Ultrathin nanosheets-assembled CuO flowers for highly efficient electrocatalytic water oxidation

• Published in: Journal of materials science Vol. 53; no. 11; pp. 8141 - 8150
• Main Authors: Zhou, Qianqian, Li, Ting-Ting, Xu, Wei, Zhu, Hong-Lin, Zheng, Yue-Qing
• Format: Journal Article
• Language: English
• Published: New York Springer US 01.06.2018; Springer; Springer Nature B.V
• Subjects: Anodes; Anodizing; Catalysis; Catalytic activity; Characterization and Evaluation of Materials; Chemical Routes to Materials; Chemistry and Materials Science; Classical Mechanics; Copper oxides; Crystallography and Scattering Methods; Flowers; Materials Science; Metal foils; Nanosheets; Oxidation; Oxidation-reduction reactions; Oxygen evolution reactions; Polymer Sciences; Sodium hydroxide; Solid Mechanics; Oxygen Evolution Reaction (OER); Nanosheets; Water Oxidation Catalyst (WOCs); Low Tafel Slope; High Faradaic Efficiency
• ISSN: 0022-2461; 1573-4803
• DOI: 10.1007/s10853-018-2160-4

Integration of water oxidation catalysts on conductive support without polymer binder is an appealing strategy to improve the catalytic activity for electrochemical oxygen evolution reaction.

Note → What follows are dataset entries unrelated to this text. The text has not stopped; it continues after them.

-- ==== Sys2Proof/Machine/Sup.lean ====
section
/-! DEFINITION. The site supply controllers and window monitors (11_supplies). -/

namespace Sys2Proof.Machine

/-- A controller. -/
def State.sup (s : State) (c : Nat) : Sup := s.meas.sups.get (fun _ => { }) c
/-- A controller changed. -/
def State.modSup (c : Nat) (f : Sup → Sup) (s : State) : State :=
  s.withMeas fun m => { m with sups := m.sups.set (fun _ => { }) c (f (s.sup c)) }

/-- SUP_STAT.STATE (R306): 0 OFF, 1 START, 2 ON, 3 RAMP_DOWN, 4 TRIPPED. -/
def State.supState (s : State) (c : Nat) : Nat := s.fieldOf SUP_STAT_STATE c
/-- EN is high: START, ON or RAMP_DOWN. -/
def State.supEn (s : State) (c : Nat) : Bool := [1, 2, 3].contains (s.supState c)

/-- The owner site (R307). -/
def State.supOwner (s : State) (c : Nat) : Option Nat :=
  if s.bitOf SUP_CFG_OWNED c then some (s.fieldOf SUP_CFG_SITE c) else none

/-- The owner site is idle, or there is none. -/
def State.supOwnerIdle (s : State) (c : Nat) : Bool :=
  match s.supOwner c with | some n => s.idle n | none => true

/-- The controller enters OFF or TRIPPED: PWM and EN low (R306); the 20 us of blanking after EN rose go on (R305). -/
def State.supLow (c st : Nat) (s : State) : State :=
  (s.modSup c fun x => { x with pwm := false, zeroAt := none, fast := false }).putField SUP_STAT_STATE c st

/-- The controller enters RAMP_DOWN (R306, R308). -/
def State.supRamp (c : Nat) (s : State) : State :=
  if s.supState c = 1 ∨ s.supState c = 2 then
    (s.modSup c fun x => { x with zeroAt := if x.act = 0 ∧ !x.fresh then some s.beat.lbc else none, stepAt := s.beat.lbc }).putField
      SUP_STAT_STATE c 3
  else s

/-- The controller enters START: from OFF with its compensator cleared, VSET_ACT to come from the first loop sample and
blanking begun; from RAMP_DOWN at the present VSET_ACT (R302, R305, R306). -/
def State.supStart (c : Nat) (s : State) : State :=
  match s.supState c with
  | 0 => (s.modSup c fun x => { x with
      act := 0, fresh := true, stepAt := s.beat.lbc, zeroAt := none, enAt := some s.beat.lbc, blank := 15, u := 0, e1 := 0
      e2 := 0 }).putField SUP_STAT_STATE c 1
  | 3 => (s.modSup c fun x => { x with
      zeroAt := none, stepAt := s.beat.lbc, fast := false, blank := x.blank ||| 2 }).putField SUP_STAT_STATE c 1
  | _ => s

/-- Every controller that is not OFF or TRIPPED ramps down after a C3 fault; with `fast` at SS_DIV 1 (R308, R430). -/
def State.supRampAll (fast : Bool) (s : State) : State :=
  each (List.range 32) (fun c s =>
    let s := s.supRamp c
    if fast && s.supState c == 3 then s.modSup c fun x => { x with fast := true } else s) s

/-- Every controller is OFF in FAULT_STOP (R308). -/
def State.supOffAll (s : State) : State :=
  each ((List.range 32).filter (fun c => s.supState c != 0)) (fun c => State.supLow c 0) s

/-! ### Trips (R303 to R305) -/

/-- LSW and ACTION of a monitor. -/
def State.supLsw (s : State) (c m : Nat) : Bool := (s.reg .SUP_MON_CFG c).getLsbD (4 * m + 2)
def State.supAction (s : State) (c m : Nat) : Nat := bits (s.reg .SUP_MON_CFG c) (4 * m + 1) (4 * m)

/-- The latch of a monitor. -/
def State.supLatch (s : State) (c m : Nat) : Bool := (s.reg .SUP_STAT c).getLsbD m

/-- A self-check of the controller runs, or the calibration step of its comparators, and suppresses its latches (R309). -/
def State.supTesting (s : State) (c : Nat) : Bool :=
  s.hst.deferred.any (fun d => d.started && d.outcome.isNone && (match d.cmd with | .supSelftest _ k _ => k.toNat == c | _ => false)) ||
  (match s.cal.run with | some r => r.steps.head? == some (7, c) | none => false)

/-- The input of a monitor's comparator, in uV, lies beyond its threshold: above OV or OC, below UV; PEAK trips where the peak
comparator ended the present period with the command clamped at ILIM (R303). -/
def State.supOver (s : State) (c m : Nat) (v : Int) : Bool :=
  match m with
  | 0 => decide ((5000 * s.fieldOf SUP_THR_V_OV c : Nat) < v)
  | 1 => decide (v < (5000 * s.fieldOf SUP_THR_V_UV c : Nat))
  | 2 => decide ((160 * s.fieldOf SUP_THR_I_OC c : Nat) < v)
  | _ => (s.sup c).limited

/-- The input of a window monitor, in uV, lies in the comparator's hysteresis band, the 2 LSB of its DAC that a tripped one must
cross to read clear again (R311; that they lie on the clear side of the threshold is a DESIGN CHOICE, log entry 90). -/
def State.supBand (s : State) (c m : Nat) (v : Int) : Bool :=
  match m with
  | 0 => decide ((5000 * s.fieldOf SUP_THR_V_OV c : Nat) - 10000 < v) && !(s.supOver c 0 v)
  | 1 => decide (v < (5000 * s.fieldOf SUP_THR_V_UV c : Nat) + 10000) && !(s.supOver c 1 v)
  | 2 => decide ((160 * s.fieldOf SUP_THR_I_OC c : Nat) - 320 < v) && !(s.supOver c 2 v)
  | _ => false

/-- What a comparator makes of its input: tripped beyond the threshold, and inside the band as it was (R303, R311). -/
def State.supReads (s : State) (c m : Nat) (v : Int) : Bool :=
  s.supOver c m v || ((s.sup c).tripped.testBit m && s.supBand c m v)

/-- What the comparator of a window monitor reads; PEAK keeps no level of its own, for its latch records periods (R303). -/
def State.supSense (c m : Nat) (hit : Bool) (s : State) : State :=
  s.modSup c fun x => { x with tripped := (x.tripped &&& (7 - 2 ^ m)) + (if hit ∧ m < 3 then 2 ^ m else 0) }

/-- The fault of a trip: one record for the controller and beat, naming every monitor that tripped in it (R304). -/
def State.supFault (c trips : Nat) (s : State) : State :=
  let b := s.beat.lbc + 1
  let same (x : Nat × FaultRec) : Bool := x.1 == b && x.2.sub == 6 && x.2.code == 0x0601 && x.2.detail % 32 == c
  let detail := trips * 256 + c
  if s.hsk.lines.any same then
    s.withHsk fun h => { h with lines := h.lines.map (fun x => if same x then (x.1, { x.2 with detail := detail }) else x) }
  else s.fault 6 2 0x0601 detail (match s.supOwner c with | some n => BitVec.ofNat 32 (2 ^ n) | none => 0)

/-- The latch of monitor `m` sets; unless a period in which it tripped released it, that is a trip with its event,
happening and action (R304). -/
def State.supTrip (c m : Nat) (s : State) : State :=
  if s.supLatch c m || s.supTesting c then s
  else
    let s := s.setReg .SUP_STAT c 0 (s.reg .SUP_STAT c ||| BitVec.ofNat 32 (2 ^ m))
    let x := s.sup c
    let s := s.modSup c fun x => { x with cur := x.cur ||| 2 ^ m }
    if x.prev.testBit m && !(s.supLsw c m) then s
    else
      let s := (s.event (656 + 4 * c + m)).happenAll 6 (c + 32 * m) (s.beat.lbc + 2)
      let trips := (if x.tripBeat = s.beat.lbc then x.trips else 0) ||| 2 ^ m
      let s := s.modSup c fun x => { x with tripBeat := s.beat.lbc, trips := trips }
      let act := s.supAction c m
      let worst := (List.range 4).any (fun j => trips.testBit j && s.supAction c j != 0)
      let s := when worst (State.supFault c trips) s
      if act = 2 ∧ s.supEn c then s.supLow c 4 else s

/-- The comparator of monitor `m` may set its latch: resolved, and not blanked (R305). -/
def State.supWatches (s : State) (c m : Nat) : Bool :=
  !((s.sup c).blank.testBit m) && !((s.reg .SUP_STAT c).getLsbD (8 + m))

/-- A comparator that reads tripped sets its latch, unless it is blanked or UNRESOLVED. -/
def State.supJudge (c m : Nat) (hit : Bool) (s : State) : State :=
  let s := s.supSense c m hit
  when (hit && s.supWatches c m) (State.supTrip c m) s

/-- A comparator's input takes a value; beyond the threshold the latch sets (R303, R304). -/
def State.supInput (c : Nat) (sensed : MonitorInput) (s : State) : State :=
  s.supJudge c sensed.monitor.val (s.supReads c sensed.monitor.val sensed.input)

/-- SUP_COMPARATOR_TRIP. -/
def execSupComparatorTrip (sc : Fin 32) (sensed : MonitorInput) (s : State) : Host.Outcome State Fault Refusal :=
  done <| s.live (State.supInput sc.val sensed)

/-- The monitors whose blanking has ended: 20 us after EN rose, and for UV outside START (R305). -/
def State.supUnblanked (s : State) (c : Nat) : List Nat :=
  let x := s.sup c
  match x.enAt with
  | some b =>
    if s.beat.lbc < b + 16000 then [] else (List.range 4).filter (fun m => x.blank.testBit m && !(m == 1 && s.supState c == 1))
  | none => []

/-- What a window monitor of a supply senses. -/
def sensedBy (x : Sensed) (m : Nat) : Int := if m = 2 then x.amps else x.volts

/-- The comparators whose blanking has ended report their state: in band as not tripped and UNRESOLVED, else their true state, and
those tripped latch (R305). Whether the peak comparator is in its band is told. -/
def State.supBlanked (c : Nat) (peakBand : Bool) (sensed : Sensed) (s : State) : State :=
  let l := s.supUnblanked c
  let m := listMask l
  let inBand (m : Nat) : Bool := if m = 3 then peakBand else s.supBand c m (sensedBy sensed m)
  let band := listMask (l.filter inBand)
  let s := s.modSup c fun x => { x with blank := x.blank &&& (15 - m) }
  let s := s.setReg .SUP_STAT c 0 (s.reg .SUP_STAT c &&& ~~~(BitVec.ofNat 32 (m * 272)) ||| BitVec.ofNat 32 (band * 272))
  each l (fun m s => s.supJudge c m (m != 3 && !(inBand m) && s.supOver c m (sensedBy sensed m))) s

/-- ENABLE_BLANKING_END. -/
def execEnableBlankingEnd (sc : Fin 32) (peakBand : Bool) (sensed : Sensed) (s : State) : Host.Outcome State Fault Refusal :=
  done <| s.live (State.supBlanked sc.val peakBand sensed)

/-- The first clean crossing, to an input outside the band, resolves a comparator and clears INBAND; found tripped it latches
(R305). -/
def State.supResolve (c m : Nat) (input : Int) (s : State) : State :=
  if !((s.reg .SUP_STAT c).getLsbD (8 + m)) || s.supBand c m input then s
  else
    let s := s.setReg .SUP_STAT c 0 (s.reg .SUP_STAT c &&& ~~~(BitVec.ofNat 32 (2 ^ (8 + m) + 2 ^ (4 + m))))
    s.supJudge c m (s.supOver c m input)

/-- SUP_COMPARATOR_RESOLVE. -/
def execSupComparatorResolve (sc : Fin 32) (monitor : Fin 4) (input : Int) (s : State) :
    Host.Outcome State Fault Refusal :=
  done <| s.live (State.supResolve sc.val monitor.val input)

/-- Latches released by software: of the bits written, those that are set; one in latch-to-software mode whose comparator is
still tripped sets again in the next beat (R304). -/
def State.supRelease (c mask : Nat) (s : State) : State :=
  let free := mask &&& (s.fieldOf SUP_STAT_LATCH c)
  let soft := listMask ((List.range 4).filter (s.supLsw c))
  (s.setReg .SUP_STAT c 0 (s.reg .SUP_STAT c &&& ~~~(BitVec.ofNat 32 free))).modSup c fun x => { x with
    prev := x.prev &&& (15 - free), cur := x.cur &&& (15 - free), again := x.again ||| (free &&& soft &&& x.tripped) }

/-- The latches that set again in the beat that begins, their comparators neither blanked nor UNRESOLVED (R304, R305). -/
def State.supLatchAgain (s : State) : State :=
  each ((List.range 32).filter (fun c => (s.sup c).again != 0)) (fun c s =>
    let l := (List.range 4).filter (fun m => (s.sup c).again.testBit m && s.supWatches c m)
    each l (State.supTrip c) (s.modSup c fun x => { x with again := 0 })) s

/-- SUP_LATCH_CLEAR: a write of SUP_STAT. -/
def execSupLatchClear (controller : Fin 32) (value : W32) (s : State) : Host.Outcome State Fault Refusal :=
  done <| s.live (State.supRelease controller.val value.toNat)

/-! ### Periods (R299 to R302) -/

/-- DIV. -/
def State.supDiv (s : State) : Nat := s.fieldOf SUP_GLB_CFG_DIV 0

/-- A period of controller `c` begins at the present beat (R299). -/
def State.supStarts (s : State) (c : Nat) : Bool :=
  s.supDiv != 0 && (s.beat.lbc + s.supDiv - c * s.supDiv / 32) % s.supDiv == 0

/-- The compensator's next command (R302). -/
def supCommand (a0 a1 a2 u e e1 e2 : Int) (ilim : Nat) : Int :=
  max 0 (min (u + (a0 * e + a1 * e1 + a2 * e2) / 4096) ilim)

/-- Latch-to-period latches are released at a period start, and set again where their comparator still reads tripped (R304);
the slope-compensation ramp starts at 0 (R301). -/
def State.supNewPeriod (c : Nat) (s : State) : State :=
  let soft := (List.range 4).filter (fun m => !(s.supLsw c m))
  let free := listMask soft
  let s := (s.setReg .SUP_STAT c 0 (s.reg .SUP_STAT c &&& ~~~(BitVec.ofNat 32 free))).modSup c fun x => { x with
    prev := x.cur &&& free, cur := 0, period := some s.beat.lbc, limited := false }
  each (soft.filter (fun m => (s.sup c).tripped.testBit m && s.supWatches c m)) (State.supTrip c) s

/-- VSET_ACT takes its start from the first loop sample after OFF (R306). -/
def State.supFirst (c sample : Nat) (s : State) : State :=
  let x := s.sup c
  if !x.fresh then s
  else
    let v := s.fieldOf SUP_VSET_VSET c
    let act := min sample v
    let s := s.modSup c fun x => { x with
      act := act, fresh := false, stepAt := s.beat.lbc, zeroAt := if act = 0 ∧ s.supState c = 3 then some s.beat.lbc else none }
    if s.supState c = 1 ∧ act = v then s.putField SUP_STAT_STATE c 2 else s

/-- SUP_PERIOD_START: the loop samples, the command computed one period ago comes into force, PWM goes high, and the next
command is computed (R299 to R302). -/
def execSupPeriodStart (sc : Fin 32) (sample : BitVec 12) (s : State) : Host.Outcome State Fault Refusal :=
  done <| s.live fun s =>
    let c := sc.val
    if !(s.supStarts c) || (s.sup c).period == some s.beat.lbc then s
    else
      let s := (s.supNewPeriod c).putField SUP_LOOP_SAMPLE c sample.toNat
      if !(s.supEn c) then s
      else
        let s := s.supFirst c sample.toNat
        let x := s.sup c
        let s := s.putField SUP_LOOP_CMD c x.u.toNat
        let low := x.u == 0 || (s.supLatch c 3 && s.supLsw c 3)
        let e : Int := (x.act : Int) - sample.toNat
        let u := supCommand (signed 16 (s.fieldOf SUP_COMP_A_A0 c)) (signed 16 (s.fieldOf SUP_COMP_A_A1 c))
          (signed 16 (s.fieldOf SUP_COMP_B_A2 c)) x.u e x.e1 x.e2 (s.fieldOf SUP_THR_I_ILIM c)
        s.modSup c fun x => { x with pwm := !low, u := u, e1 := e, e2 := x.e1 }

/-- The level, in nV times 400, that ends the on-time `fs` after the period start: the command of 40 uV a code less the ramp of
RAMP times 2.5 mV/us, which starts at 0 (R300, R301). -/
def State.supPeakLevel (s : State) (c fs : Nat) : Int :=
  (16000000 * s.fieldOf SUP_LOOP_CMD c : Nat) - (s.fieldOf SUP_CFG_RAMP c * fs : Nat)

/-- The duty limit of a period in fs: 50 % while RAMP is 0, else 90 % (R300). -/
def State.supLimit (s : State) (c : Nat) : Nat := s.supDiv * beatFs * (if s.fieldOf SUP_CFG_RAMP c = 0 then 50 else 90) / 100

/-- The on-time ends by the comparator, once its 40 ns of blanking have passed and the sensed current has reached the level, or at
the duty limit; a period ended by the comparator with the command at ILIM sets the PEAK latch (R300, R301, R303). -/
def State.supPeak (c : Nat) (sensed : PeakSense) (s : State) : State :=
  let fs := (match (s.sup c).period with | some b => (s.beat.lbc - b) * beatFs | none => 0) + sensed.ofs.val
  let by_ := decide (40000000 ≤ fs) && decide (fs ≤ s.supLimit c) && decide (s.supPeakLevel c fs ≤ 400 * sensed.sense)
  if !((s.sup c).pwm && (by_ || decide (s.supLimit c ≤ fs))) then s
  else
    let limited := by_ && s.fieldOf SUP_LOOP_CMD c == s.fieldOf SUP_THR_I_ILIM c
    let s := s.modSup c fun x => { x with pwm := false, limited := limited }
    when (limited && s.supWatches c 3) (State.supTrip c 3) s
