-- ==== Sys2Proof/Machine/Mem.lean ====
section
/-! DEFINITION. The GDDR6 controllers (12_gddr6). -/

namespace Sys2Proof.Machine

/-- A controller. -/
def State.ctl (s : State) (m : Nat) : Ctl := s.meas.ctls.get (fun _ => { }) m
/-- A controller changed. -/
def State.modCtl (m : Nat) (f : Ctl → Ctl) (s : State) : State :=
  s.withMeas fun x => { x with ctls := x.ctls.set (fun _ => { }) m (f (s.ctl m)) }

/-- MEM_CTL_STAT.STATE: 0 UNPOPULATED, 1 OUT, 2 ACTIVE, 3 LOST. -/
def State.ctlState (s : State) (m : Nat) : Nat := s.fieldOf MEM_CTL_STAT_STATE m

/-- Where a granule lies in the devices (R313): controller, channel, bank, row, and the granule within the 2 KiB page. -/
structure Place where
  mc : Nat
  ch : Nat
  bank : Nat
  row : Nat
  col : Nat
  deriving DecidableEq, Repr

/-- The place of a granule (R313). -/
def State.place6 (s : State) (g : Nat) : Place :=
  let l := s.interleave
  let lg := g / l.length
  let row := lg / 512
  ⟨l.getD (g % l.length) 0, lg % 2, (lg / 2 % 16) ^^^ (row % 16), row, lg / 32 % 16⟩

/-- One step of the Galois LFSR x^32 + x^22 + x^2 + x + 1, as a multiplication by x (R317; the direction, log entry 38). -/
def lfsrStep (w : W32) : W32 := if w.getLsbD 31 then (w <<< 1) ^^^ 0x00400007#32 else w <<< 1

/-- The LFSR state of a controller. -/
def State.lfsr (s : State) (m : Nat) : W32 := if (s.ctl m).lfsr = 0 then BitVec.ofNat 32 (0x5EED0001 + m) else (s.ctl m).lfsr

/-- The beat from which a channel may take its next activate (R314). -/
def Ctl.free (c : Ctl) (ch : Nat) : Nat := if ch = 0 then c.freeA else c.freeB

/-- `n` activates of a channel from beat `b` on, one every 4 beats (R314). -/
def Ctl.spend (c : Ctl) (ch n b : Nat) : Ctl :=
  if ch = 0 then { c with freeA := max c.freeA b + 4 * n } else { c with freeB := max c.freeB b + 4 * n }

/-- The rows that a neighbour refresh of row `r` activates: row 0 and the last row have one neighbour (R317). -/
def refreshRows (r : Nat) : List Nat := (if r = 0 then [] else [r - 1]) ++ (if r + 1 < 2 ^ 17 then [r + 1] else [])

/-- The scheduled neighbour refreshes that `hit` picks are performed, each an activate of its channel that advances no LFSR
(R317). -/
def Ctl.refresh (c : Ctl) (hit : Nat × Nat × Nat × Nat → Bool) (b : Nat) : Ctl :=
  let n (ch : Nat) : Nat := (c.nr.filter (fun x => hit x && x.1 == ch)).length
  ({ c with nr := c.nr.filter (fun x => !hit x) }.spend 0 (n 0) b).spend 1 (n 1) b
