-- ==== Sys2Proof/Machine/Time.lean ====
section
/-! DEFINITION. System time: time-of-day, slews and steps, alarms, timestamps and timed transmission (14_time). -/

namespace Sys2Proof.Machine

/-! ### Time-of-day (R355 to R357) -/

/-- ToD in units of 2^-32 ns. -/
def State.tod (s : State) : Nat := (s.ntu.sec * 1000000000 + s.ntu.ns) * 2 ^ 32 + s.ntu.frac

/-- ToD set from 2^-32 ns; the seconds are 48 bits. -/
def State.setTod (t : Nat) (s : State) : State :=
  s.withNtu fun n => { n with
    sec := t / 2 ^ 32 / 1000000000 % 2 ^ 48, ns := t / 2 ^ 32 % 1000000000, frac := t % 2 ^ 32 }

/-- NTU_INC. -/
def State.inc (s : State) : Nat := (s.reg64 .NTU_INC 0).toNat

/-- A value that NTU_INC may hold (R356). -/
def incOk (v : W64) : Bool := decide (0x13FAE147B ≤ v.toNat) && decide (v.toNat ≤ 0x14051EB85)

/-- The slew term of R357. -/
def slewTerm : Int := 0x51EB85

/-- What a running slew adds in one beat. -/
def slewNow (rest : Int) : Int := if rest.natAbs < slewTerm.natAbs then rest else if 0 < rest then slewTerm else -slewTerm

/-- A written NTU_INC is in force from here on. -/
def State.takeInc (s : State) : State :=
  match s.ntu.inc with
  | some v => (s.setReg64 .NTU_INC 0 v).withNtu fun n => { n with inc := none }
  | none => s

/-- ToD advances by NTU_INC, and by the term of a running slew; then a written NTU_INC takes effect (R355 to R357). -/
def State.advanceTod (s : State) : State :=
  let d := slewNow s.ntu.slew
  let s := s.setTod ((s.tod : Int) + s.inc + d).toNat
  let rest := s.ntu.slew - d
  ((s.withNtu fun n => { n with slew := rest }).putBit NTU_SERVO_STAT_SLEWING 0 (rest != 0)).takeInc

/-- ToD of the next beat, as far as it is known in this one. -/
def State.nextTod (s : State) : Nat := ((s.tod : Int) + s.inc + slewNow s.ntu.slew).toNat

/-- The LBC of a time in 2^-32 ns, converted in the present beat (R359). -/
def State.lbcOf (s : State) (t : Nat) : Nat := ((s.beat.lbc : Int) + ((t : Int) - s.tod) / s.inc).toNat

/-- A time given as seconds and nanoseconds, in 2^-32 ns. -/
def timeOf (sec ns : Nat) : Nat := (sec * 1000000000 + ns) * 2 ^ 32

/-- The vendor servo owns NTU_INC and ToD (R356). -/
def State.servoOwns (s : State) : Bool :=
  !(s.bitOf NTU_ROLE_SERVO_HOST 0) &&
  (s.fieldOf NTU_ROLE_ROLE 0 == 2 || (s.fieldOf NTU_ROLE_ROLE 0 == 1 && s.bitOf NTU_ROLE_SRC 0))

/-- A whole value written to NTU_INC: outside the range it is ignored, with the fault where firmware or an applet wrote it; to the
host it was refused (R356). -/
def State.writeInc (who : Nat) (v : W64) (s : State) : State :=
  if incOk v then s.withNtu fun n => { n with inc := some v } else if who = 0 then s else s.fault 11 0 0x0B02 (lo32 v).toNat 0

/-- The number under which a writer's LO halves are held (R41). -/
def writerKey : Writer → Nat
  | .host => 0
  | .hazel k => k.val + 1

/-- The LO half of a register that a writer wrote last and that is held for it (R41). -/
def State.heldOf (s : State) (who : Nat) (st : Stem) (i : Nat) : W32 := s.hst.heldLo.get (fun _ => 0) (who * 2 ^ 28 + regKey st i 0)

/-- A LO half held for its writer. -/
def State.holdLo (who : Nat) (st : Stem) (i : Nat) (v : W32) (s : State) : State :=
  s.withHst fun h => { h with heldLo := h.heldLo.set (fun _ => 0) (who * 2 ^ 28 + regKey st i 0) v }

/-- One half of NTU_INC written. -/
def State.writeIncWord (who : Nat) (high : Bool) (v : W32) (s : State) : State :=
  if high then s.writeInc who (join64 (s.heldOf who .NTU_INC 0) v) else s.holdLo who .NTU_INC 0 v

/-- NTU_INC_WRITE: a LO half is held for its writer, a HI half applies both at the next boundary; an 8-byte write
is a LO and a HI write in one (R41, R356). While the vendor servo owns the register, a write of the host has no effect (R356). -/
def execNtuIncWrite (who : Writer) (high : Bool) (value : Written) (s : State) : Host.Outcome State Fault Refusal :=
  let k := writerKey who
  done <| s.live fun s =>
    if k = 0 ∧ s.servoOwns then s
    else match value.wide with
    | some h => (s.writeIncWord k false value.value).writeIncWord k true h
    | none => s.writeIncWord k high value.value

/-- NTU_TOD_READ. -/
def execNtuTodRead (iss : Issuer) (s : State) : Host.Outcome State Fault Refusal :=
  done <| s.command iss 0x0B01 true [] fun s =>
    s.complete iss Status.ok
      [s.ntu.ns, s.ntu.sec % 2 ^ 32, s.ntu.frac / 2 ^ 16 * 2 ^ 16 + s.ntu.sec / 2 ^ 32 % 2 ^ 16, s.beat.lbc % 2 ^ 32,
       s.beat.lbc / 2 ^ 32 % 2 ^ 32, s.ntu.epoch + flag 8 (s.bitOf NTU_SERVO_STAT_SLEWING 0)]

/-- A step is pending: commanded or of the servo. -/
def State.stepPending (s : State) : Bool :=
  s.ntu.servoStep.isSome || s.hst.deferred.any (fun d => d.outcome.isNone && (match d.cmd with | .ntuTodStep .. => true | _ => false))

/-- NTU_TOD_STEP: accepted to apply at its beat (R357, R358). -/
def execNtuTodStep (iss : Issuer) (mode : Byte) (lbc value : W64) (nanos : W32) (s : State) : Host.Outcome State Fault Refusal :=
  let at_ := if lbc = 0 then s.beat.lbc + 1 else lbc.toNat
  let bad := decide (1 < mode.toNat) || (lbc != 0 && decide (lbc.toNat < s.beat.lbc + 800)) ||
    (mode == 1 && (decide (2 ^ 48 ≤ value.toNat) || decide (1000000000 ≤ nanos.toNat)))
  done <| s.command iss 0x0B02 (iss.mb != 16)
    [(bad, Status.badArgument), (s.servoOwns, Status.wrongState), (s.ntu.slew != 0 || s.stepPending, Status.busy)]
    (State.defer iss (.ntuTodStep iss mode lbc value nanos) at_ [])

/-! ### Time alarms (R361, R362) -/

/-- An alarm. -/
def State.alarm (s : State) (i : Nat) : Alarm := s.ntu.alarms.get (fun _ => { }) i
/-- An alarm changed. -/
def State.modAlarm (i : Nat) (f : Alarm → Alarm) (s : State) : State :=
  s.withNtu fun n => { n with alarms := n.alarms.set (fun _ => { }) i (f (s.alarm i)) }

/-- The pending NTU_ALM_ARM of alarm `i`. -/
def armOf (i : Nat) (d : Deferred) : Bool :=
  d.outcome.isNone && (match d.cmd with | .ntuAlmArm _ a .. => a.toNat == i | _ => false)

Herein, the hierarchical CuO dandelion-like materials assembled from numerous ultrathin nanosheets are directly grown on Cu foil to produce a 3D oxygen evolution anode (CuO NSDs/CF). As a result of its integrated configuration and high electrocatalytic active sites, the anode exhibits superior electrocatalytic water oxidation activity in 1.0 M NaOH solution, associated with a small overpotential of 370 mV at 10 mA cm −2 and a low Tafel slope of 41 mV dec −1 . Furthermore, the anode can maintain a relatively stable current density at 1.65 V versus RHE for at least 24 h, and a high Faradaic efficiency of 98% is also achieved.